— Но откуда ты это знаешь? — сказал Гермон. — Быть может, моя загубленная молодость и жизнь внушили ей сожаление, и поэтому она помогла мне.
— Может быть, — ответила в задумчивости Ледша. — Ведь она была тверда как сталь, но могла быть и мягкой, как нежная девушка. Я это на себе испытала. И подумать только, что она должна была умереть в таком страшном гневе против меня! Какое у неё было верное, доброе сердце, как она была добра ко мне даже тогда, когда я призналась ей в моей любви к тебе и рассказала, как ты меня оскорбил! К её услугам были злые духи тьмы, они повиновались ей. Они-то, верно, ещё раньше донесли ей, как глубоко я оскорбила Сатабуса и как тяжела была жизнь Ганно со мной. Вот почему она уничтожила всё то, чего я достигла моей местью. Да, я думала об этом уже тогда, когда узнала, что смерть, у которой я её уже раз и с таким трудом отстояла, наконец унесла её. Но мрачные духи тьмы продолжают повиноваться воле умершей. Куда бы я ни пошла, они следуют за мной и уничтожают всё, на что я надеюсь и чего желаю. Теперь я это вполне сознаю, и всё мне ясно.
— Нет, Ледша, нет, — уверенно произнёс Гермон, — со смертью прекращается всякая власть, даже власть заклинательницы над демонами. Ты должна получить свободу. Куда ты пожелаешь, туда и можешь ты, бедняжка, отправиться. А я сделаю статую по твоему образу и подобию, но не паука, а красавицу. Тысячи людей будут ею любоваться, и тот, кто, очарованный красотой моей статуи, — да помогут мне в этой работе музы! — спросит: «Кто послужил моделью для неё?», — получит в ответ: «Это Ледша, дочь Шалиты, красавица биамитянка, которую Гермон из Александрии нашёл достойной изваять из мрамора для потомства».
Она глубоко вздохнула и, заглянув ему в глаза, тихо проговорила:
— И это правда, и я могу этому верить?
— Это так же верно, как то, что теперь над нами сияет нежная богиня ночи Астарта и освещает нас своим мягким всепрощающим светом.
— Полнолуние… — прошептала она почти про себя, взглянув на небо, и, обернувшись к Гермону, громко продолжала: — Демоны старой Табус обещали мне в ночь полнолуния величайшее блаженство, ты ведь это знаешь. А между тем образ паука отравлял мне днём и ночью всё счастье моей жизни. Хочешь ли ты дать мне клятву, что изваяешь по моему образу прекрасную статую, вид которой будет вызывать восхищение всех, кто её увидит? Восхищение, слышишь ли ты, а не отвращение! Ещё раз спрашиваю я тебя, хочешь ли ты…

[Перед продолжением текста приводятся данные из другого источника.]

-- ==== Sys2Proof/Machine/Home.lean ====
section
/-! DEFINITION. Requests at their page home (spec/01_architecture.md R27 to R42, spec/03_coherence.md R99 to R109): answering, reading
a line, storing a write, the directory step, snoop answers, and where a request goes when its page home is elsewhere or absent. -/

namespace Sys2Proof.Machine

open Sys2Proof

/-! ## Requests -/

def State.req (s : State) (id : Nat) : Option Req := s.reqs.find? fun r => r.id == id
def State.modReq (s : State) (id : Nat) (f : Req → Req) : State := { s with reqs := replaceFirst (fun r => r.id == id) f s.reqs }
def State.dropReq (s : State) (id : Nat) : State := { s with reqs := removeFirst (fun r => r.id == id) s.reqs }

/-- Make a request wait. -/
def State.await (s : State) (id : Nat) (w : Wait) : State := s.modReq id fun r => { r with waits := [w] }

/-- Page and line of a request. -/
def Req.page (r : Req) : Nat := saPage r.sa
def Req.line (r : Req) : Nat := saLine r.sa

/-- META of an answer: 0 Cmp, 1 Cmp-S, 2 Cmp-E (R99). -/
def cmpOf : MetaV → Nat
  | .invalid => 0
  | .shared => 1
  | .any => 2

/-- META of a request (CXL's meta values; PRESUMED, log entry 24). -/
def metaCode : MetaV → Nat
  | .invalid => 0
  | .any => 2
  | .shared => 3
def metaOf (n : Nat) : MetaV := if n = 2 then .any else if n = 3 then .shared else .invalid

/-! ## Answers -/

/-- A line of an operation of a tiller context is done: data kept, poison noted (chapter 7, case 'When a space read returns poison'). -/
def State.ctxLine (s : State) (n k line : Nat) (d : Bytes) (synd : Nat) (rd : Bool) : State :=
  match look s.tlr.ctxs n with
  | none => s
  | some x =>
    let ops := x.ops.map fun o => if o.id = k then
        { o with left := o.left - 1, lines := if rd then put o.lines line (if synd = 0 then d else zeros 64) else o.lines,
                 ps := o.ps || (rd && synd != 0) } else o
    let first := rd && synd != 0 && ((x.words[4]?).getD 0) == 0#64
    let words := if first then x.words.set 4 (BitVec.ofNat 64 (synd * 2 ^ 56 + line % 2 ^ 44)) else x.words
    let words := if rd && synd != 0 then words.set 0 ((words[0]?).getD 0 ||| 16#64) else words
    let fin := ops.any fun o => o.id == k && o.left == 0
    let sync := ops.any fun o => o.id == k && o.kind == 0
    let x := { x with ops := ops, words := words }
    let x := if rd && synd != 0 then { x with bufSynd := if sync then synd else x.bufSynd } else x
    let x := if rd && synd != 0 && !sync && x.late.isNone && ((words[1]?).getD 0).getLsbD 4 then
        { x with late := (ops.find? fun o => o.id == k).map fun o => (0x0A, synd, line * 64, o.info.headD 0) } else x
    let x := if fin && sync then
        { x with wait := .run, buf := ((ops.find? fun o => o.id == k).map AOp.lines).getD [], ops := ops.filter fun o => o.id != k }
      else if fin && (ops.any fun o => o.id == k && o.kind == 9) then { x with ops := ops.filter fun o => o.id != k }
      else x
    s.onTlr fun t => { t with ctxs := put t.ctxs n x }

/-- A ring's descriptor arrived, or its completion was written. -/
def State.ringLine (s : State) (ld r idx : Nat) (d : Bytes) (rd : Bool) : State :=
  if rd then s.onTlr fun t => { t with rings := upd t.rings (ld * 4 + r) fun x => { x with fetched := put x.fetched idx d } }
  else s

/-- A line just written at its page home is poisoned instead: its slot bytes are dropped and it takes the syndrome (R405). -/
def State.poisonWritten (s : State) (l synd : Nat) : State :=
  if !s.homes (l / 64) then s
  else
    let s := s.onHusk fun h => { h with slots := (h.slots.map fun x =>
      if x.page = l / 64 then { x with lines := del x.lines (l % 64) } else x).filter fun x => x.page != l / 64 || !x.lines.isEmpty }
    s.poisonLine l synd false

/-- A line of a mover: kept with its job; mover 16 is the recovery of a page from the twin, which fills the page's own slot. -/
def State.moverLine (s : State) (m : Nat) (r : Req) (d : Bytes) (synd : Nat) : State :=
  if m = 16 then
    let page := r.page
    let j := lineIdx r.sa
    match s.husk.slots.find? (fun x => x.page == page && x.fills) with
    | none => s
    | some x =>
      let l := x.line j
      let l' : SLine := { l with mask := fullMask, data := mergeBytes l.mask l.data (if synd = 0 then d else zeros 64) }
      let s := s.modSlot x.id fun y => { y with lines := put y.lines j l' }
      let s := if synd = 0 ∨ l.mask = fullMask then s else s.poisonLine r.line (if l.mask = 0 then synd else 7) false
      match s.slotById x.id with
      | some y => if y.wholePage then s.modSlot x.id fun z => { z with ph := .closed, bg := false } else s
      | none => s
  else
    match look s.integ.movers m with
    | none => s
    | some x =>
      let set (s : State) (x : Mover) : State := s.onInt fun i => { i with movers := put i.movers m x }
      if r.op = .rd then set s { x with phase := 2, hold := d, synd := synd }
      else
        let s := set s { x with phase := 0, done := x.done + 1, hold := [] }
        if x.phase = 4 then s.poisonWritten r.line x.synd else s

/-- Answer a request and forget it: data or completion to its issuer, with a syndrome (R56, R99, R315, R481). -/
def State.answer (s : State) (r : Req) (d : Bytes) (synd : Nat) : State :=
  let s := s.dropReq r.id
  let rd := r.op == .rd
  let d := if synd = 0 then d else zeros 64
  match r.src with
  | .host ld tag =>
    if r.dropped then s.bump cntHp 4 1
    else
      let h := s.holderOf ld
      let c := s.classOf ld r.label
      let ns := s.now - r.tAcc
      let s := s.finished h c ns
      let s := if rd then s.grant h c (ld / 16) 64 else s
      if rd then s.emit (.data ld tag synd (cmpOf r.mv) (s.devLoad h c ns) d) else s.emit (.cmp ld tag synd (s.devLoad h c ns))
  | .uio ld tag => if r.dropped then s.bump cntHp 4 1 else s.emit (.uio ld tag (if synd = 0 then 0 else 1) (if rd then d else []))
  | .peer m tag =>
    if m ≥ 64 then s
    else if rd then s.send .data m r.label r.holder tag (cmpOf r.mv) synd r.sa d else s.send .cmp m r.label r.holder tag 0 synd r.sa []
  | .ctx n k => s.ctxLine n k r.line d synd rd
  | .gate _ => s
  | .ring ld q i => s.ringLine ld q i d rd
  | .mover m => s.moverLine m r d synd
  | .cmd ld => if r.dropped then s else s.emit (.mbox ld 0 [])

/-- One condition of a stored write is met; with none left the write completes (R36, Table 1-6). -/
def State.settle (s : State) (id : Nat) (p : Wait → Bool) : State :=
  match s.req id with
  | none => s
  | some r =>
    let w := removeFirst p r.waits
    let s := s.modReq id fun q => { q with waits := w }
    if r.stored && r.op != .rd && w.isEmpty then s.answer r [] 0 else s

/-! ## Doze and Idle (R494, R497) -/

/-- A request of any kind: Idle ends at once; Doze starts to end. -/
def State.awake (s : State) : State :=
  if s.pwr.state = 1 then s.onPwr fun p => { p with state := 0, lastActive := s.now }
  else if s.pwr.state = 2 then s.onPwr fun p => { p with state := 4, lastActive := s.now }
  else s.onPwr fun p => { p with lastActive := s.now }

/-- Must a request be held until Doze exit or a warm reset completes (R498, R501, R506)? -/
def State.dozeHolds (s : State) : Bool := s.pwr.state == 2 || s.pwr.state == 4 || s.warming

/-! ## Reading a line (R33, R41, R163, R187, R380, R394 to R399) -/

/-- How a line reads: bytes with a syndrome, or what the read must wait for. -/
inductive RdRes where
  | data (d : Bytes) (synd : Nat)
  | wait (w : Wait)
  deriving DecidableEq, Repr

/-- The stored line j of a page with a near husk, once recovery has had its turn. -/
def State.storedLine (s : State) (page j cls : Nat) : State × RdRes :=
  let p := s.pme page
  let n := chanOf p.near
  if s.masked n (chunkIdx p.near) then
    ((s.intrDrc n 4).post 0x0A07 [], .data (zeros 64) 1)
  else
    let go (s : State) (p : Pme) : GrainRes :=
      if s.isPlain p then s.plainLine page p j
      else match s.nearGrain page p (j / 4) false with
        | .ok d pl f => .ok ((d.drop (64 * (j % 4))).take 64) pl f
        | b => b
    let fin (s : State) (r : GrainRes) : State × RdRes :=
      match r with
      | .ok d _ f => (s.corrected f, .data d 0)
      | .bad y c => (if y = 9 && decide (c ≤ 4) then s.decFail page (j / 4) 9 c else if c = 5 ∧ ¬ s.isPlain p then s.decFail page (j / 4) 1 5 else s,
                     .data (zeros 64) y)
    match go s p with
    | .bad 1 5 =>
      let (s, rc) := s.recover page cls
      match rc with
      | .now => fin s (go s (s.pme page))
      | .pull => (s, .wait .pull)
      | .twin => (s, .wait .recode)
      | .slot => (s, .wait .slot)
      | .none => if (s.pme page).st == .poisoned then (s, .data (zeros 64) (s.pageSynd page)) else fin s (.bad 1 5)
    | r => fin s r

/-- Read line j of a page at its home: slots over the stored husk. `cls` is the class of the read (R185). -/
def State.readLine (s : State) (page j cls : Nat) : State × RdRes :=
  let (m, d) := s.slotLine page j
  let lay (r : State × RdRes) : State × RdRes :=
    match r with
    | (s, .data b 0) => (s, .data (mergeBytes m d b) 0)
    | r => r
  if m = fullMask then (s, .data d 0)
  else if (s.slotsOf page).any Slot.fills && !(hasNear (s.pme page)) then (s, .wait .recode)
  else if s.recoding page then (s, .wait .recode)
  else
    match s.plistLine (page * 64 + j) with
    | some y => (s, .data (zeros 64) y)
    | none =>
      let p := s.pmeOf page
      match p.st with
      | .unwritten => lay (s, .data (zeros 64) 0)
      | .virt => lay (s, .data (zeros 64) 0)
      | .poisoned => (s, .data (zeros 64) (s.pageSynd page))
      | .promoting => (s, .wait .pull)
      | .far =>
        (s.needPull page cls, .wait .pull)
      | _ => lay (s.storedLine page j cls)

/-! ## V-LR pages (R145, R146, R297, R298) -/

/-- A number of the module contexts 4,032 to 4,095 that neither the policy sheaf nor an expansion holds (R271, R298). -/
def State.modCtx (s : State) : Option Nat :=
  ((List.range 64).map (· + 4032)).find? fun c => s.tlr.polCtx != some c && (look s.tlr.expanding c).isNone

/-- Is a page being expanded? -/
def State.expands (s : State) (page : Nat) : Bool := (vals s.tlr.expanding).contains page

/-- An expansion takes a module context. -/
def State.expandIn (s : State) (c page : Nat) : State := s.onTlr fun t => { t with expanding := put t.expanding c page }

/-- A read of a V-LR page that is not materialised: its expansion starts, or waits in the queue; with the queue full the read waits for an
entry (R297, R298). -/
def State.wantExpansion (s : State) (page : Nat) : State :=
  if s.tlr.expq.contains page || s.expands page then s
  else match s.modCtx with
    | some c => s.expandIn c page
    | none =>
      if s.tlr.expq.length < 4096 then ((s.onTlr fun t => { t with expq := t.expq ++ [page] }).bump cntTlr 6 1).post 0x0809 []
      else s

/-! ## Directory step (Table 3-2) -/

/-- What the directory decides for a request: go on, or wait for the line or for room. -/
inductive DirOut where
  | go
  | pend
  | res
  deriving DecidableEq, Repr

/-- A request must wait for a tracker, a way or the victim buffer (R98, R106). -/
def State.dirWait (s : State) : State := s.bump cntDir 4 1

/-- The directory step of a read (Table 3-2). An RdI of the exclusive holder itself is served and leaves the entry as it is, and an RdI does not
count as a use of its entry (log entry 89). -/
def State.dirRead (s : State) (r : Req) : State × DirOut :=
  let l := r.line
  let q := r.holder
  let kind : SnpKind := match r.mv with
    | .invalid => .cur
    | .shared => .data
    | .any => .inv
  let ask (s : State) (k : SnpKind) (hs : List Nat) (e : DirEnt) : State × DirOut :=
    if s.trkFull then (s.dirWait, .res) else (((s.dirPut l (pendEnt e hs)).snoop k l (some r.id) hs false (e.st == 2)), .pend)
  match s.dirEnt l with
  | none =>
    if r.mv = .invalid then (s, .go)
    else
      let (s, ok) := s.dirAlloc l (ptrEnt (dirTag l) (if r.mv = .any then 2 else 1) [q])
      if ok then (s, .go) else (s.dirWait, .res)
  | some e =>
    if e.st = 3 then (s, .pend)
    else if e.st = 1 then
      match r.mv with
      | .invalid => (s, .go)
      | .shared => (s.dirPut l (addShared e q), .go)
      | .any =>
        let hs := s.snoopTargets l e q
        if hs.isEmpty then (s.dirPut l (ptrEnt e.tag 2 [q]), .go) else ask s .inv hs e
    else if covers e q then
      match r.mv with
      | .invalid => (s, .go)
      | .shared => (s.dirPut l (ptrEnt e.tag 1 [q]), .go)
      | .any => (s.dirPut l e, .go)
    else ask s kind (ptrs e) e

/-- The entry after a write from W (Table 3-2): false when an entry must wait for room. -/
def State.dirAfterWrite (s : State) (l w : Nat) (mv : MetaV) : State × Bool :=
  match mv with
  | .invalid => (s.dirDel l, true)
  | _ =>
    let e := ptrEnt (dirTag l) (if mv = .any then 2 else 1) [w]
    match s.dirEnt l with
    | some _ => (s.dirPut l e, true)
    | none => s.dirAlloc l e

/-! ## Storing a write (R36, R38, R104, R158, R332) -/

/-- Send an accepted line of a mirrored page to the twin, with a TAG unique among those outstanding (R332). -/
def State.sendMirror (s : State) (r : Req) : State × Option Nat :=
  if s.twinLive then
    let used := s.reqs.filterMap fun q => if q.waits.contains .mirror then some q.mirrorTag else none
    let tag := (firstFrom 65536 (r.id % 65536) fun t => !used.contains t).getD 0
    (s.send .mirror (twinOf s.me) r.label r.holder tag (if r.mask = fullMask then 0 else 1) 0 r.sa
      (if r.mask = fullMask then r.data else toLe 8 r.mask ++ zeros 24 ++ r.data), some tag)
  else
    -- the twin is absent: completed without its condition, the page marked for resynchronisation (chapter 9)
    (s.onHdg fun h => { h with resync := addNew h.resync r.page }, none)

/-- The bytes of a stored write have a slot: its further conditions are noted, and with none it completes. -/
def State.accepted (s : State) (r : Req) (slot : Nat) (snoop : Bool) : State :=
  let x := s.extent r.page
  let mirrored := match x with
    | some e => e.prot == 2
    | none => false
  let (s, tag) := if mirrored && s.ownPage r.page then s.sendMirror r else
    if mirrored then (s.onHdg fun h => { h with resync := addNew h.resync r.page }, none) else (s, none)
  let w := (if snoop then [Wait.snoop] else []) ++ (if tag.isSome then [Wait.mirror] else [])
    ++ (if s.durablePage r.page then [Wait.far] else [])
  let r := { r with stored := true, slot := slot, mirrorTag := tag.getD 0, waits := w, t0 := s.now }
  let s := s.modReq r.id fun _ => r
  if w.isEmpty then s.answer r [] 0 else s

— Да, хочу, и, я уверен, мне это удастся, — с горячностью перебил он её, протягивая ей руку через загородку.
Она теперь охотно вложила в неё свою руку, ещё раз взглянула на луну и сказала:
— На этот раз, да, я хочу верить, ты сдержишь данное тобой слово не так, как тогда в Теннисе. А я… я перестану желать тебе зла и хочу сказать тебе — почему. Наклонись ко мне, чтобы мне было легче в этом сознаться.
Охотно исполнил он её просьбу; она же прислонила к нему свою прекрасную голову, и он почувствовал, как по её щекам катились крупные слёзы. Запинаясь, она наконец тихо проговорила:
— Потому, что сегодня ночь полнолуния и она мне наконец принесла то, что мне так давно обещали демоны, и ещё потому, что, хотя я мужественна и сильна, я всё же женщина. Блаженство!… Давно уже перестала я надеяться испытать его когда-нибудь… но теперь!… Да, то, что я теперь испытываю, это и есть блаженство. Я чувствую себя бесконечно счастливой и не могу сказать и объяснить почему. Моя любовь! О да! Она была всё же сильнее и горячее самой жгучей ненависти! И теперь ты это знаешь, Гермон! А я… Ты говоришь, я буду свободна… Старая Табус, как хвалила она покой… вечный покой! Милый… если б ты знал, как измучено моё бедное сердце! Если б ты мог себе представить, до чего я устала!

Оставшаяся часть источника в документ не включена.